> Given records:
* * * * * * *
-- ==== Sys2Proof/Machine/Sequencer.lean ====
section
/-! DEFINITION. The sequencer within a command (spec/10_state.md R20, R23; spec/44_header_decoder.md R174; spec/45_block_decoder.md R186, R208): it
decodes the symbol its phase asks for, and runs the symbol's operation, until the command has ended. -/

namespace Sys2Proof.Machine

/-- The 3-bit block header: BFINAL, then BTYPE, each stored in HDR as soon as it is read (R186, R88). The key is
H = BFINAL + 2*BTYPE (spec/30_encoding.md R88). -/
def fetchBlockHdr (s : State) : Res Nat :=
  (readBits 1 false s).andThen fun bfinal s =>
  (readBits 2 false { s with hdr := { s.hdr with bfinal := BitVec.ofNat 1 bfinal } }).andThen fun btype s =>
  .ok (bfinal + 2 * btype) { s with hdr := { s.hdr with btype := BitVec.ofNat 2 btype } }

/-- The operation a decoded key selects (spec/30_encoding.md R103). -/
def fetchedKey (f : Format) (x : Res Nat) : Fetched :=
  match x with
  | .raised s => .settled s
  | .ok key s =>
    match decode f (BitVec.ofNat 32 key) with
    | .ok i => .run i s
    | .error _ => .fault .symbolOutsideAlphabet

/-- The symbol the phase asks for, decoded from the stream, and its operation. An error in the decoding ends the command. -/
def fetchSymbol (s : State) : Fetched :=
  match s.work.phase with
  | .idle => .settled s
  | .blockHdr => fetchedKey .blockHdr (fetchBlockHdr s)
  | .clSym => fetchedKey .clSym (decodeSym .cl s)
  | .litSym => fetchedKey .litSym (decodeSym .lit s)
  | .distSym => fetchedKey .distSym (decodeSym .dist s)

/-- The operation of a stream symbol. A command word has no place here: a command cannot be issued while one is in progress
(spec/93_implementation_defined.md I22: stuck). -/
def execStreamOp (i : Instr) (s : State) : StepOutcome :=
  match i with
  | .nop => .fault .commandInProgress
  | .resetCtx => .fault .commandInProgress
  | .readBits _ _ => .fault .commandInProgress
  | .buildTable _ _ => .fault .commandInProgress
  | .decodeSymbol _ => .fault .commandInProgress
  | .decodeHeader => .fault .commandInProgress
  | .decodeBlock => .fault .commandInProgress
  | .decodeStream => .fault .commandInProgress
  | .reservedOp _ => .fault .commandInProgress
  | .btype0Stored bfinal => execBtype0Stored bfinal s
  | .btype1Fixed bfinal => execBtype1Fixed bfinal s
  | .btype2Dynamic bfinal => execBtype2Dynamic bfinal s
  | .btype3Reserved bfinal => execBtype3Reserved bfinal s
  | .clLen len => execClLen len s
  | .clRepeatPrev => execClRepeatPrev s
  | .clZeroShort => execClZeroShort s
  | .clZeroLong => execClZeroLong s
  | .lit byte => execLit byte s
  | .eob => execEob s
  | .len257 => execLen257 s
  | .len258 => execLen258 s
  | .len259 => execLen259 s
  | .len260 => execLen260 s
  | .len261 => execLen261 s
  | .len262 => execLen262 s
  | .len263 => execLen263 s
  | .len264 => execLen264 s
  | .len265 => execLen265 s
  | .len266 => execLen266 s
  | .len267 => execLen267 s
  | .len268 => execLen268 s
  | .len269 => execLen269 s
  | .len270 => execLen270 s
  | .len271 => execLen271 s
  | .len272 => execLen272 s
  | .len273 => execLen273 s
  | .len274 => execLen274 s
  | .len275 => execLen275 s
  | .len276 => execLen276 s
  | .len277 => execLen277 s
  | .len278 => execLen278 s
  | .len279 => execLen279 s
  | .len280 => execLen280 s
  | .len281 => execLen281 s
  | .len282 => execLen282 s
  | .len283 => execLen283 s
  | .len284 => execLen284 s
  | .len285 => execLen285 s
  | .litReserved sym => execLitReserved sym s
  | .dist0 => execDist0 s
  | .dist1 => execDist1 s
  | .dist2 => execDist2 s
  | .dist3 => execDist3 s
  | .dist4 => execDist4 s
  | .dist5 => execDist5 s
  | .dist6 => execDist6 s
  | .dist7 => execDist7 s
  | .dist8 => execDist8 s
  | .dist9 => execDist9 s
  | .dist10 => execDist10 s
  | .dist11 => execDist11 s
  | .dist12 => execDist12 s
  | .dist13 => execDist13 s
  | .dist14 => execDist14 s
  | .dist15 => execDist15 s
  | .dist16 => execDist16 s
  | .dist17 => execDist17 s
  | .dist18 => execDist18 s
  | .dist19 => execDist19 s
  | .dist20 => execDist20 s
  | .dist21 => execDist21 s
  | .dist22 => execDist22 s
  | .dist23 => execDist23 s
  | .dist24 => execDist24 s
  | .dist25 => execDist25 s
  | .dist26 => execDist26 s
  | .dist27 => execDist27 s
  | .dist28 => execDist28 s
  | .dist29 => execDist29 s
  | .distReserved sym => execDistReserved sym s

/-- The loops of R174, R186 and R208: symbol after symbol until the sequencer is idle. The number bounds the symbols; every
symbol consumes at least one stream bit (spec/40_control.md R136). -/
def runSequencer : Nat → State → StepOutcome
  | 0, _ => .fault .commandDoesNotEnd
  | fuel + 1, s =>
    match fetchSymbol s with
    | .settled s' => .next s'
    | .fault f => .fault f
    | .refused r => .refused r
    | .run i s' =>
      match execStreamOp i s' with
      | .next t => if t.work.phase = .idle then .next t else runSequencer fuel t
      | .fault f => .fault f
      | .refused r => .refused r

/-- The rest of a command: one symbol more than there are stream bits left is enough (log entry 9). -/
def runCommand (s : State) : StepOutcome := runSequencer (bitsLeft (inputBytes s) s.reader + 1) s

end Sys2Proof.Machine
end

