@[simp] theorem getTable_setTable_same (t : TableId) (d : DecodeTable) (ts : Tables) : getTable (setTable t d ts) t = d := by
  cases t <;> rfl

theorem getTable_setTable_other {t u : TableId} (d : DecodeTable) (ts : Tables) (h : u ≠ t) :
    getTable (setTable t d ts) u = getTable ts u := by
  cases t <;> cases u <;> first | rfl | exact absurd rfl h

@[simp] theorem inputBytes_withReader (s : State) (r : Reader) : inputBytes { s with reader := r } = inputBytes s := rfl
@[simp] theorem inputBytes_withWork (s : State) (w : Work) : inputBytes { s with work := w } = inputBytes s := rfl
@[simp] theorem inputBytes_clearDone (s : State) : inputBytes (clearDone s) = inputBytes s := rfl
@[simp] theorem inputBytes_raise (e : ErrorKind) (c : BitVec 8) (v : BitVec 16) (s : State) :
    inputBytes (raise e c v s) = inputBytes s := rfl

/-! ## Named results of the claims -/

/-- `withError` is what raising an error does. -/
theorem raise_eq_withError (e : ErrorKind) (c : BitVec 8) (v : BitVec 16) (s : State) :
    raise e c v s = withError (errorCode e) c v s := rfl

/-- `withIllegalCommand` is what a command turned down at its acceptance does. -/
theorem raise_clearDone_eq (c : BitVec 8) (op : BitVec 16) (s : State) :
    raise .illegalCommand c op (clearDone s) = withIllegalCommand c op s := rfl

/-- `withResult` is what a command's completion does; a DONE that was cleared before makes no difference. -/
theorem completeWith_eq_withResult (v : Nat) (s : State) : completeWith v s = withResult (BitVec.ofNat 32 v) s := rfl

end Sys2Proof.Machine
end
* * * * * * *
> What the task requires: Repeat the listing above in full, exactly as given.

> Written reply:
-- ==== Sys2Proof/Machine/Sequencer.lean ====
section
/-! DEFINITION. The sequencer within a command (spec/10_state.md R20, R23; spec/44_header_decoder.md R174; spec/45_block_decoder.md R186, R208): it
decodes the symbol its phase asks for, and runs the symbol's operation, until the command has ended. -/

namespace Sys2Proof.Machine

/-- The 3-bit block header: BFINAL, then BTYPE, each stored in HDR as soon as it is read (R186, R88). The key is
H = BFINAL + 2*BTYPE (spec/30_encoding.md R88). -/
def fetchBlockHdr (s : State) : Res Nat :=
  (readBits 1 false s).andThen fun bfinal s =>
  (readBits 2 false { s with hdr := { s.hdr with bfinal := BitVec.ofNat 1 bfinal } }).andThen fun btype s =>
  .ok (bfinal + 2 * btype) { s with hdr := { s.hdr with btype := BitVec.ofNat 2 btype } }

/-- The operation a decoded key selects (spec/30_encoding.md R103). -/
def fetchedKey (f : Format) (x : Res Nat) : Fetched :=
  match x with
  | .raised s => .settled s
  | .ok key s =>
    match decode f (BitVec.ofNat 32 key) with
    | .ok i => .run i s
    | .error _ => .fault .symbolOutsideAlphabet

/-- The symbol the phase asks for, decoded from the stream, and its operation. An error in the decoding ends the command. -/
def fetchSymbol (s : State) : Fetched :=
  match s.work.phase with
  | .idle => .settled s
  | .blockHdr => fetchedKey .blockHdr (fetchBlockHdr s)
  | .clSym => fetchedKey .clSym (decodeSym .cl s)
  | .litSym => fetchedKey .litSym (decodeSym .lit s)
  | .distSym => fetchedKey .distSym (decodeSym .dist s)

/-- The operation of a stream symbol. A command word has no place here: a command cannot be issued while one is in progress
(spec/93_implementation_defined.md I22: stuck). -/
def execStreamOp (i : Instr) (s : State) : StepOutcome :=
  match i with
  | .nop => .fault .commandInProgress
  | .resetCtx => .fault .commandInProgress
  | .readBits _ _ => .fault .commandInProgress
  | .buildTable _ _ => .fault .commandInProgress
  | .decodeSymbol _ => .fault .commandInProgress
  | .decodeHeader => .fault .commandInProgress
  | .decodeBlock => .fault .commandInProgress
  | .decodeStream => .fault .commandInProgress
  | .reservedOp _ => .fault .commandInProgress
  | .btype0Stored bfinal => execBtype0Stored bfinal s
  | .btype1Fixed bfinal => execBtype1Fixed bfinal s
  | .btype2Dynamic bfinal => execBtype2Dynamic bfinal s
  | .btype3Reserved bfinal => execBtype3Reserved bfinal s
  | .clLen len => execClLen len s
  | .clRepeatPrev => execClRepeatPrev s
  | .clZeroShort => execClZeroShort s
  | .clZeroLong => execClZeroLong s
  | .lit byte => execLit byte s
  | .eob => execEob s
  | .len257 => execLen257 s
  | .len258 => execLen258 s
  | .len259 => execLen259 s
  | .len260 => execLen260 s
  | .len261 => execLen261 s
  | .len262 => execLen262 s
  | .len263 => execLen263 s
  | .len264 => execLen264 s
  | .len265 => execLen265 s
  | .len266 => execLen266 s
  | .len267 => execLen267 s
  | .len268 => execLen268 s
  | .len269 => execLen269 s
  | .len270 => execLen270 s
  | .len271 => execLen271 s
  | .len272 => execLen272 s
  | .len273 => execLen273 s
  | .len274 => execLen274 s
  | .len275 => execLen275 s
  | .len276 => execLen276 s
  | .len277 => execLen277 s
  | .len278 => execLen278 s
  | .len279 => execLen279 s
  | .len280 => execLen280 s
  | .len281 => execLen281 s
  | .len282 => execLen282 s
  | .len283 => execLen283 s
  | .len284 => execLen284 s
  | .len285 => execLen285 s
  | .litReserved sym => execLitReserved sym s
  | .dist0 => execDist0 s
  | .dist1 => execDist1 s
  | .dist2 => execDist2 s
  | .dist3 => execDist3 s
  | .dist4 => execDist4 s
  | .dist5 => execDist5 s
  | .dist6 => execDist6 s
  | .dist7 => execDist7 s
  | .dist8 => execDist8 s
  | .dist9 => execDist9 s
  | .dist10 => execDist10 s
  | .dist11 => execDist11 s
  | .dist12 => execDist12 s
  | .dist13 => execDist13 s
  | .dist14 => execDist14 s
  | .dist15 => execDist15 s
  | .dist16 => execDist16 s
  | .dist17 => execDist17 s
  | .dist18 => execDist18 s
  | .dist19 => execDist19 s
  | .dist20 => execDist20 s
  | .dist21 => execDist21 s
  | .dist22 => execDist22 s
  | .dist23 => execDist23 s
  | .dist24 => execDist24 s
  | .dist25 => execDist25 s
  | .dist26 => execDist26 s
  | .dist27 => execDist27 s
  | .dist28 => execDist28 s
  | .dist29 => execDist29 s
  | .distReserved sym => execDistReserved sym s

/-- The loops of R174, R186 and R208: symbol after symbol until the sequencer is idle. The number bounds the symbols; every
symbol consumes at least one stream bit (spec/40_control.md R136). -/
def runSequencer : Nat → State → StepOutcome
  | 0, _ => .fault .commandDoesNotEnd
  | fuel + 1, s =>
    match fetchSymbol s with
    | .settled s' => .next s'
    | .fault f => .fault f
    | .refused r => .refused r
    | .run i s' =>
      match execStreamOp i s' with
      | .next t => if t.work.phase = .idle then .next t else runSequencer fuel t
      | .fault f => .fault f
      | .refused r => .refused r

/-- The rest of a command: one symbol more than there are stream bits left is enough (log entry 9). -/
def runCommand (s : State) : StepOutcome := runSequencer (bitsLeft (inputBytes s) s.reader + 1) s

end Sys2Proof.Machine
end

@[simp] theorem getTable_setTable_same (t : TableId) (d : DecodeTable) (ts : Tables) : getTable (setTable t d ts) t = d := by
  cases t <;> rfl

theorem getTable_setTable_other {t u : TableId} (d : DecodeTable) (ts : Tables) (h : u ≠ t) :
    getTable (setTable t d ts) u = getTable ts u := by
  cases t <;> cases u <;> first | rfl | exact absurd rfl h

@[simp] theorem inputBytes_withReader (s : State) (r : Reader) : inputBytes { s with reader := r } = inputBytes s := rfl
@[simp] theorem inputBytes_withWork (s : State) (w : Work) : inputBytes { s with work := w } = inputBytes s := rfl
@[simp] theorem inputBytes_clearDone (s : State) : inputBytes (clearDone s) = inputBytes s := rfl
@[simp] theorem inputBytes_raise (e : ErrorKind) (c : BitVec 8) (v : BitVec 16) (s : State) :
    inputBytes (raise e c v s) = inputBytes s := rfl

/-! ## Named results of the claims -/

/-- `withError` is what raising an error does. -/
theorem raise_eq_withError (e : ErrorKind) (c : BitVec 8) (v : BitVec 16) (s : State) :
    raise e c v s = withError (errorCode e) c v s := rfl

/-- `withIllegalCommand` is what a command turned down at its acceptance does. -/
theorem raise_clearDone_eq (c : BitVec 8) (op : BitVec 16) (s : State) :
    raise .illegalCommand c op (clearDone s) = withIllegalCommand c op s := rfl

/-- `withResult` is what a command's completion does; a DONE that was cleared before makes no difference. -/
theorem completeWith_eq_withResult (v : Nat) (s : State) : completeWith v s = withResult (BitVec.ofNat 32 v) s := rfl

end Sys2Proof.Machine
end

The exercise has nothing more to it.